How to complete this task ▸ Write out, word for word, every line in the data below from the one containing "sent (R138). -/" to the one containing "act accesses. -/", both of them included.

* * * * * * * * *

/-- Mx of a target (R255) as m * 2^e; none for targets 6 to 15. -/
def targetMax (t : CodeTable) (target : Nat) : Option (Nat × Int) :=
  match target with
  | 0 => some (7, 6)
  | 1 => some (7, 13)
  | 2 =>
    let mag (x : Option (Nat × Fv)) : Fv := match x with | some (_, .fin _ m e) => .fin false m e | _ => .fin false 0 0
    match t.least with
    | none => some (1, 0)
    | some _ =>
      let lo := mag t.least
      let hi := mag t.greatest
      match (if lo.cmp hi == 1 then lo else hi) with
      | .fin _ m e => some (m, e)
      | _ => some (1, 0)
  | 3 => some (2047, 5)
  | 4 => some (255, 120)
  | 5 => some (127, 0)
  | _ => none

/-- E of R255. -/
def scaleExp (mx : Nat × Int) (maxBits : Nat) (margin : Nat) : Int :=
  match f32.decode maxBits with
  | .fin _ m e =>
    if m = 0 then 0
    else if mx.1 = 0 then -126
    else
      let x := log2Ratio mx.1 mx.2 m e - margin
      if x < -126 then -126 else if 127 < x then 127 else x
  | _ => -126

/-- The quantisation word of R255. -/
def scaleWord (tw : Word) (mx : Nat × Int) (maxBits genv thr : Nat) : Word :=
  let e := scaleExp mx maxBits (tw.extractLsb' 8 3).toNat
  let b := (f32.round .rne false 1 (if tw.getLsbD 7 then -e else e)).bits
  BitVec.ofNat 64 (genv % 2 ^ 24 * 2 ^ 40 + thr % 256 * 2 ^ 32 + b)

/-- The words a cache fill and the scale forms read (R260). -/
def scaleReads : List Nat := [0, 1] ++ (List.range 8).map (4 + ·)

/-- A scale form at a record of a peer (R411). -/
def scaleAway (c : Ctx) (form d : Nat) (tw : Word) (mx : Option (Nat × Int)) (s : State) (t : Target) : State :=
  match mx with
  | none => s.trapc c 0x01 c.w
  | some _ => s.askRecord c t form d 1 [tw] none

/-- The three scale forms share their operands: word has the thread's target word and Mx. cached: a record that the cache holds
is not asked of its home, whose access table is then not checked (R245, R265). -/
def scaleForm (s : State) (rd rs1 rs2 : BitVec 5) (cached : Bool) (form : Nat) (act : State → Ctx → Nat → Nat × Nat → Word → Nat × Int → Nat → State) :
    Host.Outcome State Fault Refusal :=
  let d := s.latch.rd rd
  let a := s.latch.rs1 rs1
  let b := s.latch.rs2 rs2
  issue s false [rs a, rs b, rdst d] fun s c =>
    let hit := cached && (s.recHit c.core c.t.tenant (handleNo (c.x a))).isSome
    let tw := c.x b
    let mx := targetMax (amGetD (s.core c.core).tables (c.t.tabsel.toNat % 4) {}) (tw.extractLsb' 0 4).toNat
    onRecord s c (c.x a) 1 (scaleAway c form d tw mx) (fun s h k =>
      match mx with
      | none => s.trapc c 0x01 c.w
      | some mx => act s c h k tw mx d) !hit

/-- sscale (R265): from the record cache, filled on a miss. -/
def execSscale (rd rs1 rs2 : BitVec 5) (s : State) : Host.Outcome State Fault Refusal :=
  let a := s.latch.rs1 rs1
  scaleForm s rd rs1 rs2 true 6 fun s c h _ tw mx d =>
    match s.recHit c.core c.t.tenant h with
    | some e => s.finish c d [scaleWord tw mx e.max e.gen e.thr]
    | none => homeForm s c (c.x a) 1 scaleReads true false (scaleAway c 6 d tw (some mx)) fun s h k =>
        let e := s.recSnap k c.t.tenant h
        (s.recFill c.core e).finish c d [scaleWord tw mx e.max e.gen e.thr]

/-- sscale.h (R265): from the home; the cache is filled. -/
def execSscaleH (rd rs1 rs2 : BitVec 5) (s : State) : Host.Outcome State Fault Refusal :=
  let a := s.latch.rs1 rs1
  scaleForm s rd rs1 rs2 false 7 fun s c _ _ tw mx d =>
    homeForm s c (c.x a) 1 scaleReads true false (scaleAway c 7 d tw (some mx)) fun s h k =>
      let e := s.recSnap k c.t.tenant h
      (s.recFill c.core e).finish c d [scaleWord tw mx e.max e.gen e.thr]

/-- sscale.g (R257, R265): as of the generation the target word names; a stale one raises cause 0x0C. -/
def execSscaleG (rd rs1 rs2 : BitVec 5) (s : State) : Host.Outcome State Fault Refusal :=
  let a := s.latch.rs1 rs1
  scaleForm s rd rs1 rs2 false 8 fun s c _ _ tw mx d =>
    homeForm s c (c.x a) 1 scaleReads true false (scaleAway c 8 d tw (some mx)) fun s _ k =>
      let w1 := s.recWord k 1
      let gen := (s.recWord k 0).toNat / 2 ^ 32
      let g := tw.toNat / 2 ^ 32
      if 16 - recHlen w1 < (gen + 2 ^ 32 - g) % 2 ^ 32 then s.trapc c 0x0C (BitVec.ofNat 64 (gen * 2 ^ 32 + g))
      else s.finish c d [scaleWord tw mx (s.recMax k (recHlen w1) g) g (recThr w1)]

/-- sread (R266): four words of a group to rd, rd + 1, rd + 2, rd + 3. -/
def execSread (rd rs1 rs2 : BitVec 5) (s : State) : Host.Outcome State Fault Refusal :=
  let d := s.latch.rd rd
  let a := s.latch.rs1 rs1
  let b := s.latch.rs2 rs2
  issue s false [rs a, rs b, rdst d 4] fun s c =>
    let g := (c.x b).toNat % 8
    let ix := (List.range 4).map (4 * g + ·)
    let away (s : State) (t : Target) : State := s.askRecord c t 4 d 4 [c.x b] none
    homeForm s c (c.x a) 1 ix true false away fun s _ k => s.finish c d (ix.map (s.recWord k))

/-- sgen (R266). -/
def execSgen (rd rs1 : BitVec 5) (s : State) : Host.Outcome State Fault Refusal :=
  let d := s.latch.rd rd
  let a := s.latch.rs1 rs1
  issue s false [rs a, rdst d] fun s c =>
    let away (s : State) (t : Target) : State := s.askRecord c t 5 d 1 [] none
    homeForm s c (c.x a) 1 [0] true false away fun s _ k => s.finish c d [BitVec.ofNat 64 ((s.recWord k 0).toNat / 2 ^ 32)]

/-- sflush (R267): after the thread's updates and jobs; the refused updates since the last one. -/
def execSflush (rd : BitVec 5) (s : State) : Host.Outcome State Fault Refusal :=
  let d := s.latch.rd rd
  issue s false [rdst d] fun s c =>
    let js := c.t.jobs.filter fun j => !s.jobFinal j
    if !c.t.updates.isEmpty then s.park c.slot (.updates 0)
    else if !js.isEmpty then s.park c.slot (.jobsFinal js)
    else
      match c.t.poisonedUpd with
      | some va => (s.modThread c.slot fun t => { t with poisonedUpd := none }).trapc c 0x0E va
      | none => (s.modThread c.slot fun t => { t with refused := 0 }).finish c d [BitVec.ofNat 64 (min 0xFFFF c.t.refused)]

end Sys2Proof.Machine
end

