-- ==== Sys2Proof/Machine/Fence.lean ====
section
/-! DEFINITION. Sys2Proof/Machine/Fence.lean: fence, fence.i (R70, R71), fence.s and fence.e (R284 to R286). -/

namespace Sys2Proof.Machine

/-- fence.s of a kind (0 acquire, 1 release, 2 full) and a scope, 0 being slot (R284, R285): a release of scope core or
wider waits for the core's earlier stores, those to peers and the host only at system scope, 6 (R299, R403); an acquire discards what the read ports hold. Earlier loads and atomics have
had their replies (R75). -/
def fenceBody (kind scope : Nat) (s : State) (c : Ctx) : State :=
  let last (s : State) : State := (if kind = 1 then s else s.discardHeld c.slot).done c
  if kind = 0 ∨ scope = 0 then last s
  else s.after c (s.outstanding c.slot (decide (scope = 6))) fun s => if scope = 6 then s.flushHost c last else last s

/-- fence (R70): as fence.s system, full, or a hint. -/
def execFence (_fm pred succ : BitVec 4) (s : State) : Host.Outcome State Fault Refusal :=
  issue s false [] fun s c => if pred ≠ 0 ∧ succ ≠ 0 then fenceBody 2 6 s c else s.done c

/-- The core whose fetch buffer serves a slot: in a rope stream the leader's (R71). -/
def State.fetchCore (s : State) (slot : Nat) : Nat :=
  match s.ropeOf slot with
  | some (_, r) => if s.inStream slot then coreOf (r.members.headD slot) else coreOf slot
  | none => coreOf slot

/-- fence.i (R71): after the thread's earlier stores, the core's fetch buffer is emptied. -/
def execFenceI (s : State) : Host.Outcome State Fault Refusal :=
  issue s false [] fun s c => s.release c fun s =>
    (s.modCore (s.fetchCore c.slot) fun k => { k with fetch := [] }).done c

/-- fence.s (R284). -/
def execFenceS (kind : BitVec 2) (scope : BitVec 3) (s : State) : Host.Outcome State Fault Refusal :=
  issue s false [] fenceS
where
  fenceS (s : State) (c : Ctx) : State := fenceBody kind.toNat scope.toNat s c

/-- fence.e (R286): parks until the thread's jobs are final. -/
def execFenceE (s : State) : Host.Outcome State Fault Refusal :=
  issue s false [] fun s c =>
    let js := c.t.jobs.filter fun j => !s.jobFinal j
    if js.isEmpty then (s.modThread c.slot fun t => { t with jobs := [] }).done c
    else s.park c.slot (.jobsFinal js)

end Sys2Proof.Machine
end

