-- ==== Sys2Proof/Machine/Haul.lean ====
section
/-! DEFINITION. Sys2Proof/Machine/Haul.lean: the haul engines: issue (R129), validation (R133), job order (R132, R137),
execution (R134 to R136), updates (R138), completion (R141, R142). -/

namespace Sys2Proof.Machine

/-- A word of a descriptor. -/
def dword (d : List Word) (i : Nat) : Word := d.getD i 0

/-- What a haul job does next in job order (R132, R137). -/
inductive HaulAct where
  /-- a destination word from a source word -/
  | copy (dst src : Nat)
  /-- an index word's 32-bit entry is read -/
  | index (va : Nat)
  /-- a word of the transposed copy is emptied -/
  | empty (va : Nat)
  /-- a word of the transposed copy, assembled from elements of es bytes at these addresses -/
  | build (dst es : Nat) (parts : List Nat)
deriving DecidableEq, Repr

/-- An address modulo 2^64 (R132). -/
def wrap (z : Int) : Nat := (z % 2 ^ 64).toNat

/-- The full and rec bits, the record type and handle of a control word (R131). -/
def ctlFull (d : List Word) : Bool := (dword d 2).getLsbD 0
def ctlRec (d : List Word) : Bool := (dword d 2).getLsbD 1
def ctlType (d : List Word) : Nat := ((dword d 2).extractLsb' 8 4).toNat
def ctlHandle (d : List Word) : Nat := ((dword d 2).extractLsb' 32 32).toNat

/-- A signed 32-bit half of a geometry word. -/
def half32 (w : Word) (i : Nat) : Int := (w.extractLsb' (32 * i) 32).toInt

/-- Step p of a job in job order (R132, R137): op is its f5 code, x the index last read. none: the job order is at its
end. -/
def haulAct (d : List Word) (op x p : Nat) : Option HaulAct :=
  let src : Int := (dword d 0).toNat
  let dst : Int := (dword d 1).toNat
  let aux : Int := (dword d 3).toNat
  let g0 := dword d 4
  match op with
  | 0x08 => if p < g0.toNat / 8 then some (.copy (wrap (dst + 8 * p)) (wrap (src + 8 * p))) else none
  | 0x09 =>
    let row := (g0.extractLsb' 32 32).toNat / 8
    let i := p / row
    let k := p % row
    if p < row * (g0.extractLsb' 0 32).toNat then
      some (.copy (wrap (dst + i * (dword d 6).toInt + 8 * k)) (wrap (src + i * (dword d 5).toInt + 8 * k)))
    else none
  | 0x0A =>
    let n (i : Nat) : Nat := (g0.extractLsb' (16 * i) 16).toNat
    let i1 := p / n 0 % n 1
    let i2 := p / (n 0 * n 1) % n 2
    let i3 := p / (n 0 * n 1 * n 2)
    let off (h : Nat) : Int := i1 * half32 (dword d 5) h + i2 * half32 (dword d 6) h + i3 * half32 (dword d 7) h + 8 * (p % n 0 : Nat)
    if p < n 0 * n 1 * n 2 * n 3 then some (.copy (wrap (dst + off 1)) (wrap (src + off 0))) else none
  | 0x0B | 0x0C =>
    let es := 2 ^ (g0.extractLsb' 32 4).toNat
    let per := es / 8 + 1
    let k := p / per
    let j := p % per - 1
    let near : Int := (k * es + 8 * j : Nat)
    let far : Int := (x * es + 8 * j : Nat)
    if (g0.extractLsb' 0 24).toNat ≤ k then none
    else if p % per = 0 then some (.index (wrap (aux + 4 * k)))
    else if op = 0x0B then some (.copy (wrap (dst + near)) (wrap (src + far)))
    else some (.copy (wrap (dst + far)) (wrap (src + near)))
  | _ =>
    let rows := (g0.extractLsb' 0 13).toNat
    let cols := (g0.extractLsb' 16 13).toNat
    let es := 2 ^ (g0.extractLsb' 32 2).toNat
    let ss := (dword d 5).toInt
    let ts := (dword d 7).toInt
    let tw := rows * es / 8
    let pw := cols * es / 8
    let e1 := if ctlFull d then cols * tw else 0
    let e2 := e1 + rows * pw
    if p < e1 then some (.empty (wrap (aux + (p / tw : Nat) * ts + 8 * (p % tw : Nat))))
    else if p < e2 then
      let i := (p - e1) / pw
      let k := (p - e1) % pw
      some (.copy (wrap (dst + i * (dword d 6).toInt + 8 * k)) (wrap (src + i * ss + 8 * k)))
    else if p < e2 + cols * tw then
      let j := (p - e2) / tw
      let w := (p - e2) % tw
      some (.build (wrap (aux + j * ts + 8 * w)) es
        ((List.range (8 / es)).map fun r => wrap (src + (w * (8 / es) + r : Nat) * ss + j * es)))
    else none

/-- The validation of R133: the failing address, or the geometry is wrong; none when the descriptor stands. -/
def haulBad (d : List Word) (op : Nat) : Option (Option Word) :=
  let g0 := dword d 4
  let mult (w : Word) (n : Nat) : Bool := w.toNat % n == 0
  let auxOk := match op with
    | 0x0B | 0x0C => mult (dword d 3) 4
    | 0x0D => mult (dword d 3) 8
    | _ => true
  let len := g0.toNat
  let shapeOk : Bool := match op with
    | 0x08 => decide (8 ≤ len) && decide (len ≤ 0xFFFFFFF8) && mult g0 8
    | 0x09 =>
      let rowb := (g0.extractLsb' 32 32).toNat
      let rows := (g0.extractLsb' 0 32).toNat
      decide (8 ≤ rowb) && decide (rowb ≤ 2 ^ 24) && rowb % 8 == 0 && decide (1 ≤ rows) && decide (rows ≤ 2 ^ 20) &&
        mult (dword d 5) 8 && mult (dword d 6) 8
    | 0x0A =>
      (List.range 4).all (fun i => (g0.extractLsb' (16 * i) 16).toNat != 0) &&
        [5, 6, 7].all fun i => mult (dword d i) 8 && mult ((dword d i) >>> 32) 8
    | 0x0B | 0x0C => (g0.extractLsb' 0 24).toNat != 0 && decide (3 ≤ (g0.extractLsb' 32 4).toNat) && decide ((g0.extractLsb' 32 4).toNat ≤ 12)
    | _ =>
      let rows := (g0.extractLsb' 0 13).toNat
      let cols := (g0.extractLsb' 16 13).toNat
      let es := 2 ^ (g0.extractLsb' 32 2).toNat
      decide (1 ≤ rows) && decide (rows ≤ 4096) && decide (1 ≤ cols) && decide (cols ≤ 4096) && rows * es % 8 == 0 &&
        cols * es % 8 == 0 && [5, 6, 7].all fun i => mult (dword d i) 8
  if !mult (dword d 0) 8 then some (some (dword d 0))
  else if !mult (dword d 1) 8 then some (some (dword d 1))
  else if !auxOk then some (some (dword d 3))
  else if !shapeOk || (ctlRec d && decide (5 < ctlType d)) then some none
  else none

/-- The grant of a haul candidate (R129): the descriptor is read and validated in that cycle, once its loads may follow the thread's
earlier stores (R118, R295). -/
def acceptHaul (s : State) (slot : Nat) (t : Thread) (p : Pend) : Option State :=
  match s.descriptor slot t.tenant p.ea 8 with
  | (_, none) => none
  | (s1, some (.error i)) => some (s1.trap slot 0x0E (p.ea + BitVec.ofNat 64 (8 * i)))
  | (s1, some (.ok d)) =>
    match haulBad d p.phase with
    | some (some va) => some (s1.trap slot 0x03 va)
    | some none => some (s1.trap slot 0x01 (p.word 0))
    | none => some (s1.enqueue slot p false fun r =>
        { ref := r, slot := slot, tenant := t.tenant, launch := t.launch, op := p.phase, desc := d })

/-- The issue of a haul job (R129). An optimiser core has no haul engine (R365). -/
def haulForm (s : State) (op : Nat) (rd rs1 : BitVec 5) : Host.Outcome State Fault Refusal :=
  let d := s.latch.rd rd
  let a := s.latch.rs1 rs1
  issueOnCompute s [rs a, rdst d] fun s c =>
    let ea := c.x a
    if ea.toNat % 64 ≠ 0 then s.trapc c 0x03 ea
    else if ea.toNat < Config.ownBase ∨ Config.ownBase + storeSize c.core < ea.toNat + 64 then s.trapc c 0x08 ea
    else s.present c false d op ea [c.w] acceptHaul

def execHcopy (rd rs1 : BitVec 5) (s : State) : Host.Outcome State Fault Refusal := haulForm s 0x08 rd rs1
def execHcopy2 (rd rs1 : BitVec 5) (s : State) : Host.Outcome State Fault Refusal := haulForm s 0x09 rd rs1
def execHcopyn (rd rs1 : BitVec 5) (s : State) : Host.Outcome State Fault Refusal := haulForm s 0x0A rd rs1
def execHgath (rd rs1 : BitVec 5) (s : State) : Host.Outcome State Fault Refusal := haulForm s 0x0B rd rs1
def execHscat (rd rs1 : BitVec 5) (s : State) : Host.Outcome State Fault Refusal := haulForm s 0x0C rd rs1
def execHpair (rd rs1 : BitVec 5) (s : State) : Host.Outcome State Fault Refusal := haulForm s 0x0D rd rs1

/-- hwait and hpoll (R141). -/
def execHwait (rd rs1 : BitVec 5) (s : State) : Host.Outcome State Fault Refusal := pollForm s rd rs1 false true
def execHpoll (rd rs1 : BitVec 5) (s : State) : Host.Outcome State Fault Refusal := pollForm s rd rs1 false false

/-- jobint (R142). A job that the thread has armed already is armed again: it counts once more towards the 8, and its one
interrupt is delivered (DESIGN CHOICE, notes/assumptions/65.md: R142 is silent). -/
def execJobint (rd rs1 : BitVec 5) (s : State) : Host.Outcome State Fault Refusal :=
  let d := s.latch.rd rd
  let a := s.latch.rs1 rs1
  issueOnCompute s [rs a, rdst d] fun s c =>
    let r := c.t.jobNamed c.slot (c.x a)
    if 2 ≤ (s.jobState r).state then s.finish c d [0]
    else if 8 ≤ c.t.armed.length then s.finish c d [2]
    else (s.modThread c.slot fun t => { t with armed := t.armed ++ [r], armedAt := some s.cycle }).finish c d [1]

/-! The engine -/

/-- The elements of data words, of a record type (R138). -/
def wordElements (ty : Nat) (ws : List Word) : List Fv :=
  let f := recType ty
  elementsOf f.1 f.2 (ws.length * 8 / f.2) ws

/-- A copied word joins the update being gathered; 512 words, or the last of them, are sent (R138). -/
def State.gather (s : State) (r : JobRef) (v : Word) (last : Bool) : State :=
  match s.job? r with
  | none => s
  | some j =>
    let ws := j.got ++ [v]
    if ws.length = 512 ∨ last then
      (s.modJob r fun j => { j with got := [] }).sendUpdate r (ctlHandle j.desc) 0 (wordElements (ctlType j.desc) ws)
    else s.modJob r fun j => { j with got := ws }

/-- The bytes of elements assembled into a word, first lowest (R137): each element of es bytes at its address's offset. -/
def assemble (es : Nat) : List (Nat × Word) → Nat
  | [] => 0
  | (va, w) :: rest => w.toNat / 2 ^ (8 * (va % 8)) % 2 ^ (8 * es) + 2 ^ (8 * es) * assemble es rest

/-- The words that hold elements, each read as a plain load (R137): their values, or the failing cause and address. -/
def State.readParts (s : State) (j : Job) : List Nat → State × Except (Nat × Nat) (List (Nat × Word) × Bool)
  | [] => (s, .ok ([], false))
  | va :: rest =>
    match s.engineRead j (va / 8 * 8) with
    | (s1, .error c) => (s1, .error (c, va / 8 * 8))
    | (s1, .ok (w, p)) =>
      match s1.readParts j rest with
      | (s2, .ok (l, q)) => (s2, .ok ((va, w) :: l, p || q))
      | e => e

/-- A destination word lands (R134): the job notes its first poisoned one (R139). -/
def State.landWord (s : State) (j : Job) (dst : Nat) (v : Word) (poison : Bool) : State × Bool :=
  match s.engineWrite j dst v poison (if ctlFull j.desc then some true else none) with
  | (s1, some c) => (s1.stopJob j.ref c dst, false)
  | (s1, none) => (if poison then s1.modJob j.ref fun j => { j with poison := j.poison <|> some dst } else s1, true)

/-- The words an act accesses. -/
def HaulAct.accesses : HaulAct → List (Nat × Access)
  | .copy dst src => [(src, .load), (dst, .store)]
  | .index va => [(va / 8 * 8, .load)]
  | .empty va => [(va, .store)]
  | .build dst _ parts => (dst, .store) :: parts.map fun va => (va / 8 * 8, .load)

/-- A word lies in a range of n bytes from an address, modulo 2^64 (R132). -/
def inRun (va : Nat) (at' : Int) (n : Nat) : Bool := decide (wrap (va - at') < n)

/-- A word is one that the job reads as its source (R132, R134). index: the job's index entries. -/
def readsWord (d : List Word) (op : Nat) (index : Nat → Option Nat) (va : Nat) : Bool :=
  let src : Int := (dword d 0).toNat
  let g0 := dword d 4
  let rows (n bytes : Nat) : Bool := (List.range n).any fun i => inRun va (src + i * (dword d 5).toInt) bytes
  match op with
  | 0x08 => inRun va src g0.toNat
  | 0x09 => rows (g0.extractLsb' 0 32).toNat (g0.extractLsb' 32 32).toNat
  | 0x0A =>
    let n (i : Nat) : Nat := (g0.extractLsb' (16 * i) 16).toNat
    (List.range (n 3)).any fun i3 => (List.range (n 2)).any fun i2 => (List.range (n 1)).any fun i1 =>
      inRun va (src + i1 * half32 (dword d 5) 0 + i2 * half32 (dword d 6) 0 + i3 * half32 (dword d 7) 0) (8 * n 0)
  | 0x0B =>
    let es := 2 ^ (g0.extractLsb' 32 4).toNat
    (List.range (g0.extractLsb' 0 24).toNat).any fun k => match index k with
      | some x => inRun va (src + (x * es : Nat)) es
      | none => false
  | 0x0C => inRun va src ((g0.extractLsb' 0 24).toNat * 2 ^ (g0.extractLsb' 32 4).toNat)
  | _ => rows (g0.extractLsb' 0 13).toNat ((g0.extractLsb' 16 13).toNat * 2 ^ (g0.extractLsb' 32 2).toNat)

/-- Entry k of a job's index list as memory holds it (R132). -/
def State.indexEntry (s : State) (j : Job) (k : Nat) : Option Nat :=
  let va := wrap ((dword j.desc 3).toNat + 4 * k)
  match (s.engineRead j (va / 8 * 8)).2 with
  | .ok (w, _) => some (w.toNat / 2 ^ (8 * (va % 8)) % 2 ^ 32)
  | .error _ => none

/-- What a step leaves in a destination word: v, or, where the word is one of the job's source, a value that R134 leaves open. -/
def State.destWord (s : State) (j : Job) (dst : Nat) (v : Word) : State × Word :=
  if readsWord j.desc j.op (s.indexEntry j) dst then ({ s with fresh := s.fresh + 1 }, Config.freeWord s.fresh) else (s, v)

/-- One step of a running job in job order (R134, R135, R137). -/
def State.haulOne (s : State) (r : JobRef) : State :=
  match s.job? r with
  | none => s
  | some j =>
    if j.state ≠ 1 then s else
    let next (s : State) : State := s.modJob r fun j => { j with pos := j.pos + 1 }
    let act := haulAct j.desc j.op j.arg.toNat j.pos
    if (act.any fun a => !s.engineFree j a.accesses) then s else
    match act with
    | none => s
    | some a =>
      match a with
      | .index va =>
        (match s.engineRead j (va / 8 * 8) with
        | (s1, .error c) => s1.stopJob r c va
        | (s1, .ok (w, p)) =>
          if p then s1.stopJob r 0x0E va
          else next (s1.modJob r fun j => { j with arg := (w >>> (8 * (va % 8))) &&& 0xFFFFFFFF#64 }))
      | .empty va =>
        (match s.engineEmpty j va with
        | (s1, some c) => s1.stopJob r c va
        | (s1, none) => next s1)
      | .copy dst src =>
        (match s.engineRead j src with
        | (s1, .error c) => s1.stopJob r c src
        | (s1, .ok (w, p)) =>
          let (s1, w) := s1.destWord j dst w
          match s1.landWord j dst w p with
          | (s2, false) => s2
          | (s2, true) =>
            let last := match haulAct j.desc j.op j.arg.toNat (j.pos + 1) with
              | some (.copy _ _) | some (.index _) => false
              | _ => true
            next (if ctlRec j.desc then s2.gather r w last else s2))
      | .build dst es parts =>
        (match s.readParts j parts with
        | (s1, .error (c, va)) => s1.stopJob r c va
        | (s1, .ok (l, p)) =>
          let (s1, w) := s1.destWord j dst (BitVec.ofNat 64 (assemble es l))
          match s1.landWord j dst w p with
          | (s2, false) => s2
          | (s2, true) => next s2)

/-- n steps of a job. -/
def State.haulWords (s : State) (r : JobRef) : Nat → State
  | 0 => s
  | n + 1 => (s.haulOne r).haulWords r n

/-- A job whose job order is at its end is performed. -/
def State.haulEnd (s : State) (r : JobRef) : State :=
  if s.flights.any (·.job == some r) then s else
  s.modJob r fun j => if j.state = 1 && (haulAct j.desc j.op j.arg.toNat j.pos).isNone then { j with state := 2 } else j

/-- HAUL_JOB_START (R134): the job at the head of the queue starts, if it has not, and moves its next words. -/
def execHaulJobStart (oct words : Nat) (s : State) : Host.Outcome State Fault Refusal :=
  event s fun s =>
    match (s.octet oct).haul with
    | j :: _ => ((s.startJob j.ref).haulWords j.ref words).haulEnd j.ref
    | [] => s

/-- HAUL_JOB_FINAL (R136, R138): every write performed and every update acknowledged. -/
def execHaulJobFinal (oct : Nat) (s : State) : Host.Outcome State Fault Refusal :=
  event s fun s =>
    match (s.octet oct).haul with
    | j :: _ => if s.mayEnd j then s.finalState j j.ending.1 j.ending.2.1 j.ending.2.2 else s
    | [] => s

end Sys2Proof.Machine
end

* * * * * * * * *

Written response ▸
/-- A copied word joins the update being gathered; 512 words, or the last of them, are sent (R138). -/
def State.gather (s : State) (r : JobRef) (v : Word) (last : Bool) : State :=
  match s.job? r with
  | none => s
  | some j =>
    let ws := j.got ++ [v]
    if ws.length = 512 ∨ last then
      (s.modJob r fun j => { j with got := [] }).sendUpdate r (ctlHandle j.desc) 0 (wordElements (ctlType j.desc) ws)
    else s.modJob r fun j => { j with got := ws }

/-- The bytes of elements assembled into a word, first lowest (R137): each element of es bytes at its address's offset. -/
def assemble (es : Nat) : List (Nat × Word) → Nat
  | [] => 0
  | (va, w) :: rest => w.toNat / 2 ^ (8 * (va % 8)) % 2 ^ (8 * es) + 2 ^ (8 * es) * assemble es rest

/-- The words that hold elements, each read as a plain load (R137): their values, or the failing cause and address. -/
def State.readParts (s : State) (j : Job) : List Nat → State × Except (Nat × Nat) (List (Nat × Word) × Bool)
  | [] => (s, .ok ([], false))
  | va :: rest =>
    match s.engineRead j (va / 8 * 8) with
    | (s1, .error c) => (s1, .error (c, va / 8 * 8))
    | (s1, .ok (w, p)) =>
      match s1.readParts j rest with
      | (s2, .ok (l, q)) => (s2, .ok ((va, w) :: l, p || q))
      | e => e

/-- A destination word lands (R134): the job notes its first poisoned one (R139). -/
def State.landWord (s : State) (j : Job) (dst : Nat) (v : Word) (poison : Bool) : State × Bool :=
  match s.engineWrite j dst v poison (if ctlFull j.desc then some true else none) with
  | (s1, some c) => (s1.stopJob j.ref c dst, false)
  | (s1, none) => (if poison then s1.modJob j.ref fun j => { j with poison := j.poison <|> some dst } else s1, true)

/-- The words an act accesses. -/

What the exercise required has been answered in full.